• **WORK REQUIRED**
In the material below, find each line with the string "sustain" and copy it.

• **INPUT DATA**
-- ==== Sys2Proof/Machine/Types.lean ====
section
/-! DEFINITION. The closed sets of the spec and their codes: waveform shapes (R100), envelope states (R101), route
selectors (R102), quadrants (R220), reject causes (R301); operator index bits (R95). -/

namespace Sys2Proof

/-- The two bits `opcode[6:5]` of an operator index (R95). -/
def OpIdx.bits : OpIdx → BitVec 2
  | .o0 => 0 | .o1 => 1 | .o2 => 2 | .o3 => 3

/-- The operator index of two bits (R95). -/
def OpIdx.ofBits (b : BitVec 2) : OpIdx :=
  match b.getLsbD 1, b.getLsbD 0 with
  | false, false => .o0
  | false, true => .o1
  | true, false => .o2
  | true, true => .o3

namespace Machine

/-- The eight waveform shapes, "a closed, non-extensible set" (R100, R229): the type of `op[i].WAVE`. -/
inductive Shape where
  | fullSine | halfSine | dblHalfSine | dblQuartSine | fastSine | fastHalfSine | sawish | square
deriving DecidableEq, Repr

/-- The 3-bit waveform selector of a shape (R100). -/
def Shape.code : Shape → BitVec 3
  | .fullSine => 0 | .halfSine => 1 | .dblHalfSine => 2 | .dblQuartSine => 3
  | .fastSine => 4 | .fastHalfSine => 5 | .sawish => 6 | .square => 7

/-- The shape of a 3-bit selector (R100): all eight codes are assigned (R103). -/
def Shape.ofCode (c : BitVec 3) : Shape :=
  match c.getLsbD 2, c.getLsbD 1, c.getLsbD 0 with
  | false, false, false => .fullSine
  | false, false, true => .halfSine
  | false, true, false => .dblHalfSine
  | false, true, true => .dblQuartSine
  | true, false, false => .fastSine
  | true, false, true => .fastHalfSine
  | true, true, false => .sawish
  | true, true, true => .square

/-- The five envelope states (R37, R101): the type of `op[i].ST`. Codes 5 to 7 have no value here (U7). -/
inductive EnvState where
  | idle | attack | decay | sustain | release
deriving DecidableEq, Repr

/-- The 3-bit code of an envelope state (R101). -/
def EnvState.code : EnvState → BitVec 3
  | .idle => 0 | .attack => 1 | .decay => 2 | .sustain => 3 | .release => 4

/-- A register selector of a route rule, {None, Output, Adder} (R69, R102). -/
inductive RouteSel where
  | none | output | adder
deriving DecidableEq, Repr

/-- The selector of two bits (R102). Code 3 names no register and is read as None (R265). -/
def RouteSel.ofBits (b : BitVec 2) : RouteSel :=
  match b.getLsbD 1, b.getLsbD 0 with
  | false, false => .none
  | false, true => .output
  | true, false => .adder
  | true, true => .none

/-- One route rule: modulation source and output sink (R69). -/
structure RouteRule where
  src : RouteSel
  snk : RouteSel
deriving DecidableEq, Repr

/-- One quarter of a cycle of phase (R220). -/
inductive Quadrant where
  | q0 | q1 | q2 | q3
deriving DecidableEq, Repr

/-- The two causes of a reject (R301). -/
inductive RejectCause where
  | badop | badval
deriving DecidableEq, Repr

end Machine

end Sys2Proof
end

• **SOLUTION**
  | idle | attack | decay | sustain | release
  | .idle => 0 | .attack => 1 | .decay => 2 | .sustain => 3 | .release => 4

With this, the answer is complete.